## EXERCISE
Among the lines of data below, reproduce only those from the one with "statusAfter (running 0x11 17" through the one with "theorem test_ecbEnc_aligned : outcome", exactly as they stand, both ends included.

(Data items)
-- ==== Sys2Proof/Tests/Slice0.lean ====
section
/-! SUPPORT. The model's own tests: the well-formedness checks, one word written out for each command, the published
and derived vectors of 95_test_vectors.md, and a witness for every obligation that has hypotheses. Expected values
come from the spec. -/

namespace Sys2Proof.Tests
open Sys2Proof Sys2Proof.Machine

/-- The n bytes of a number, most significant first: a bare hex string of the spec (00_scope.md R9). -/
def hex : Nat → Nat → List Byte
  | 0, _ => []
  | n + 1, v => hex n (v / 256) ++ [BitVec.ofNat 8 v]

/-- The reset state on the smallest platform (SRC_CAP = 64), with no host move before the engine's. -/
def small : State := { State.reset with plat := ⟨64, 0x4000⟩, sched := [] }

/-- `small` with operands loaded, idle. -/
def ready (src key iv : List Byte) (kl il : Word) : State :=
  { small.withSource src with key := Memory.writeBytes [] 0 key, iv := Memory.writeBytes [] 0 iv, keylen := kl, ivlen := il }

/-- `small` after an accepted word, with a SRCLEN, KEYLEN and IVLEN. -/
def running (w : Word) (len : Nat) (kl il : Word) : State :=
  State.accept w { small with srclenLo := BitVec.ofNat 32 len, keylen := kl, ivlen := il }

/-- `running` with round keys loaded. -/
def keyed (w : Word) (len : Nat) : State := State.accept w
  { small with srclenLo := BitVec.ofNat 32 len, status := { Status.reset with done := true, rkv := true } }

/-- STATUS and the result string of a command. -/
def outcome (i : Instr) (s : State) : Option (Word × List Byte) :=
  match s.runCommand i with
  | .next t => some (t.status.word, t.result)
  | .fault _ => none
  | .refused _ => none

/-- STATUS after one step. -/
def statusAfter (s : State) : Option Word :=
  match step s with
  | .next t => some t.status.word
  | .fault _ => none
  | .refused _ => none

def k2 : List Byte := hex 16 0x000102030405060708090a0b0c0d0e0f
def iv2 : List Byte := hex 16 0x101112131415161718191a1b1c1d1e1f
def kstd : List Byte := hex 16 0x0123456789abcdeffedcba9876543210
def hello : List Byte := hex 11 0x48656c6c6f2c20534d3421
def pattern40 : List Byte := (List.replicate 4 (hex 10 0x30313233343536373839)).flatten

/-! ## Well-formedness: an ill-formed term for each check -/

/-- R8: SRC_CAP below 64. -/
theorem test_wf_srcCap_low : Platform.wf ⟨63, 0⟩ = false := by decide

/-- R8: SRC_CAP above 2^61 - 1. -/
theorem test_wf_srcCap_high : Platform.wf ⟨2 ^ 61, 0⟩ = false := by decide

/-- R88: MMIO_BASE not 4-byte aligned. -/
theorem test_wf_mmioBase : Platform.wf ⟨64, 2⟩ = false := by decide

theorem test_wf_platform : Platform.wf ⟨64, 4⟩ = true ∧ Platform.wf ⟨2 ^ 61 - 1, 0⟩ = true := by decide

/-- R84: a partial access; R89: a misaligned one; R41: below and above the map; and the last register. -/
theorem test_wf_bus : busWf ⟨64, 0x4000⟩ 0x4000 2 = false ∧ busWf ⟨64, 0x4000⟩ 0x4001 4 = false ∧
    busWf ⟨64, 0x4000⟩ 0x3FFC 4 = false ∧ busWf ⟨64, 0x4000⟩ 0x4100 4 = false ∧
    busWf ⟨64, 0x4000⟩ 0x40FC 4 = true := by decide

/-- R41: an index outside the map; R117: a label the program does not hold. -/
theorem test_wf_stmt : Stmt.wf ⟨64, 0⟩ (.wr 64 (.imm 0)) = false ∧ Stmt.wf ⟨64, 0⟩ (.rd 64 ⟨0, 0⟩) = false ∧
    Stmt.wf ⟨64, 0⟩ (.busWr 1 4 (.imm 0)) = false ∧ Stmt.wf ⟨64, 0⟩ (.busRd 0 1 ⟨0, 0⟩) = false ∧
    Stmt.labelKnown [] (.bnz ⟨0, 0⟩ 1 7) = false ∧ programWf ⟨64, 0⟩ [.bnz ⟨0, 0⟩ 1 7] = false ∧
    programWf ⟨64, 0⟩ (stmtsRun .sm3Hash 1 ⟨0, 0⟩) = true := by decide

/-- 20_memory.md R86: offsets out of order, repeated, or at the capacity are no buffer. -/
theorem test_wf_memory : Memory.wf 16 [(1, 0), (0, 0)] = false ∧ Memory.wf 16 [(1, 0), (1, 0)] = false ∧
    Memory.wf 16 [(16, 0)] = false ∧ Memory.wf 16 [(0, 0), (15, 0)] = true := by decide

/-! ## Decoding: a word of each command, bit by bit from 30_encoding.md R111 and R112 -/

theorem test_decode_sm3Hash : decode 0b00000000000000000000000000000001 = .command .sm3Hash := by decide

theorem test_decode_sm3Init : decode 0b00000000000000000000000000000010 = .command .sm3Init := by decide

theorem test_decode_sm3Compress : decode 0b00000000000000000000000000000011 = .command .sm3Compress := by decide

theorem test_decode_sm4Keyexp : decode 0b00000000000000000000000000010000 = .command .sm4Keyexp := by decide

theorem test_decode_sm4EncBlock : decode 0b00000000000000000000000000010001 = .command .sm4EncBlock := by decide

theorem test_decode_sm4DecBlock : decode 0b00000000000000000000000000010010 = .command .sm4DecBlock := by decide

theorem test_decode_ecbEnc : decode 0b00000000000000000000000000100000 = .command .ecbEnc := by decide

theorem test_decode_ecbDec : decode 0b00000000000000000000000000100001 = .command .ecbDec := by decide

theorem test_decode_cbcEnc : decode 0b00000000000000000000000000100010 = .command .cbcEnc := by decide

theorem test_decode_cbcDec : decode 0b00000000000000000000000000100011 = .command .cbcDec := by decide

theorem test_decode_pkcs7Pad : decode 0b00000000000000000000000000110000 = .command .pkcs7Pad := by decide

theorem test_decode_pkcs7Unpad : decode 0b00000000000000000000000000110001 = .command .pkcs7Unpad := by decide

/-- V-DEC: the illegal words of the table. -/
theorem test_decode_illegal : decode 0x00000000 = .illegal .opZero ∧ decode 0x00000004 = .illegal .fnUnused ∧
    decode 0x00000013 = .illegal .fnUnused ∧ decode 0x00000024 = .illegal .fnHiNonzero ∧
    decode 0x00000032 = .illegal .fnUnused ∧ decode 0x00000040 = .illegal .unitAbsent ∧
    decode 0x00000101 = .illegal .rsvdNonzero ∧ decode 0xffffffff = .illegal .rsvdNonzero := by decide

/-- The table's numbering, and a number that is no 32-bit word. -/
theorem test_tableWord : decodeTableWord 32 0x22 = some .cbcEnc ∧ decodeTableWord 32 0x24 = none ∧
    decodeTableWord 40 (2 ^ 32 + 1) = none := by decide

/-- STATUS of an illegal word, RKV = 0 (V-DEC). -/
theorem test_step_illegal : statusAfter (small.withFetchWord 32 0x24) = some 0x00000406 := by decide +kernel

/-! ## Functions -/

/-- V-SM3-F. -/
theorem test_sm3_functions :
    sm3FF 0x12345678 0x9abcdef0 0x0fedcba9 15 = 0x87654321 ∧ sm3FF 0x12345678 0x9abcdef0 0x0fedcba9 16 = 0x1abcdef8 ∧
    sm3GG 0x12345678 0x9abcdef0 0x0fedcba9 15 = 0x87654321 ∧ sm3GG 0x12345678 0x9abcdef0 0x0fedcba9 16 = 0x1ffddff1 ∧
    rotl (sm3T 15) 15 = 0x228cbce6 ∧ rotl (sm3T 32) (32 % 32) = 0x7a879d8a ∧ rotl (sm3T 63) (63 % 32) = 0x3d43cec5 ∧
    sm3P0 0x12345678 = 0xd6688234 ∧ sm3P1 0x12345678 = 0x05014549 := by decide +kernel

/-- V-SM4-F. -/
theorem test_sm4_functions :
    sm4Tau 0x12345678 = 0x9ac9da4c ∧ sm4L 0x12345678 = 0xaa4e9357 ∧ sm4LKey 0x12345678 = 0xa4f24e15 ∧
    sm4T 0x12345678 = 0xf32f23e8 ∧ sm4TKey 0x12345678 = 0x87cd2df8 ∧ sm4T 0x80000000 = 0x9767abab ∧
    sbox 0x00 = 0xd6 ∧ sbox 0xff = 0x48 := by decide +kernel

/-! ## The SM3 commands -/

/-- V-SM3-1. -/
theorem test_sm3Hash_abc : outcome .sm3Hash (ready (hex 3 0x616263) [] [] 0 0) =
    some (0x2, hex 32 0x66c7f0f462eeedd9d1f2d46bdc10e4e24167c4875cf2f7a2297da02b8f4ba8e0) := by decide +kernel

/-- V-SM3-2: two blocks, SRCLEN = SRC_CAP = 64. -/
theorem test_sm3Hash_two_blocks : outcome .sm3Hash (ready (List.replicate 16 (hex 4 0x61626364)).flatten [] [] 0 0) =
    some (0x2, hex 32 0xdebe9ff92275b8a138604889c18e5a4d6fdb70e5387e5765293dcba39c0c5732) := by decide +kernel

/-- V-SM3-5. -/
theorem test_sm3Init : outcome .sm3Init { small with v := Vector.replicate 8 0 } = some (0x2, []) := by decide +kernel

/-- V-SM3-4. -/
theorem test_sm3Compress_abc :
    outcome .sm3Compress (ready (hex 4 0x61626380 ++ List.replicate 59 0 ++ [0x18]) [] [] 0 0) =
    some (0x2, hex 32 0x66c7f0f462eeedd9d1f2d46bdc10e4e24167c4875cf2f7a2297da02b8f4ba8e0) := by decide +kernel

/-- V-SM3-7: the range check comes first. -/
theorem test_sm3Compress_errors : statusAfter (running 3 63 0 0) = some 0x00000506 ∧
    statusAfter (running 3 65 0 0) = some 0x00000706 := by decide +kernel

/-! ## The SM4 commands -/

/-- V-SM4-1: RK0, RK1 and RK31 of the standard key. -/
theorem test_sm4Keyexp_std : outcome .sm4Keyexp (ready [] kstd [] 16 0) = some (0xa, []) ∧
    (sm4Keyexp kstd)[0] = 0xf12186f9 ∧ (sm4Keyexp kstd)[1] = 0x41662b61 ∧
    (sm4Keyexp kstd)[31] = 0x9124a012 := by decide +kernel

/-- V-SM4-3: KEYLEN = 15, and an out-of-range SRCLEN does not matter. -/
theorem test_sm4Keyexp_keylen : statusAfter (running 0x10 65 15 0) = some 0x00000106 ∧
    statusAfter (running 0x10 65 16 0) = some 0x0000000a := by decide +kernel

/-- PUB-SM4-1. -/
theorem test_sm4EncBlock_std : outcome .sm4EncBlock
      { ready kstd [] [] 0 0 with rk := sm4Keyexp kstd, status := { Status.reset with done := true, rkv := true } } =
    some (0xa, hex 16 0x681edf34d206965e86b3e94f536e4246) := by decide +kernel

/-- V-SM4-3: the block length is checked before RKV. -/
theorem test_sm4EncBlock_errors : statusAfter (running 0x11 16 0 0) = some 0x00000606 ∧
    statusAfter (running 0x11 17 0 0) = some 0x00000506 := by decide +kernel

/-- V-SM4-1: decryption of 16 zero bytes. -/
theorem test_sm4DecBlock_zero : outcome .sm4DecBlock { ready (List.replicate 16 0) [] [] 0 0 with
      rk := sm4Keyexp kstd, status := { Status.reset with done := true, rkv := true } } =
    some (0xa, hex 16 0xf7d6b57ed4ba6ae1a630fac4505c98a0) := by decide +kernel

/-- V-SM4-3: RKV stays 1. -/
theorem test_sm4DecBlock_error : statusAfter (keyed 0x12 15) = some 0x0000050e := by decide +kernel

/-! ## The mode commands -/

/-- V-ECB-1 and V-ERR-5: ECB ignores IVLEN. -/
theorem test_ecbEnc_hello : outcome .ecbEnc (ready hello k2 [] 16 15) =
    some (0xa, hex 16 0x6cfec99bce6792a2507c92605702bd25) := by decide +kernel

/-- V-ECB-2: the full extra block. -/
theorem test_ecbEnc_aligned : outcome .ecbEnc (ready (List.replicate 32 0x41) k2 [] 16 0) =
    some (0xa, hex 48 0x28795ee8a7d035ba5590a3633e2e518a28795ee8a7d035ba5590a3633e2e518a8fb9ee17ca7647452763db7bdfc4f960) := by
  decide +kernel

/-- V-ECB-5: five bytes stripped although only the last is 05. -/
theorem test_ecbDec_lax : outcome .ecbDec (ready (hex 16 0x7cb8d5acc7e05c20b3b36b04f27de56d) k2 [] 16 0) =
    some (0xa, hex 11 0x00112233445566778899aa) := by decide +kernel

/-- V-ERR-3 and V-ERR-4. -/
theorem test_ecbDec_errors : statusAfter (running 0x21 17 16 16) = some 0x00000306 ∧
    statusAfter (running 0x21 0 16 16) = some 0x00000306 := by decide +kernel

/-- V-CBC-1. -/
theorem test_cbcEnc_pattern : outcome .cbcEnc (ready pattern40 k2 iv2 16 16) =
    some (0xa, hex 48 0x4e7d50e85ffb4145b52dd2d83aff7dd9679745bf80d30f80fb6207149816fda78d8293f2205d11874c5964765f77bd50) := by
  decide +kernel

## SOLVED PROBLEM
    statusAfter (running 0x11 17 0 0) = some 0x00000506 := by decide +kernel

/-- V-SM4-1: decryption of 16 zero bytes. -/
theorem test_sm4DecBlock_zero : outcome .sm4DecBlock { ready (List.replicate 16 0) [] [] 0 0 with
      rk := sm4Keyexp kstd, status := { Status.reset with done := true, rkv := true } } =
    some (0xa, hex 16 0xf7d6b57ed4ba6ae1a630fac4505c98a0) := by decide +kernel

/-- V-SM4-3: RKV stays 1. -/
theorem test_sm4DecBlock_error : statusAfter (keyed 0x12 15) = some 0x0000050e := by decide +kernel

/-! ## The mode commands -/

/-- V-ECB-1 and V-ERR-5: ECB ignores IVLEN. -/
theorem test_ecbEnc_hello : outcome .ecbEnc (ready hello k2 [] 16 15) =
    some (0xa, hex 16 0x6cfec99bce6792a2507c92605702bd25) := by decide +kernel

/-- V-ECB-2: the full extra block. -/
theorem test_ecbEnc_aligned : outcome .ecbEnc (ready (List.replicate 32 0x41) k2 [] 16 0) =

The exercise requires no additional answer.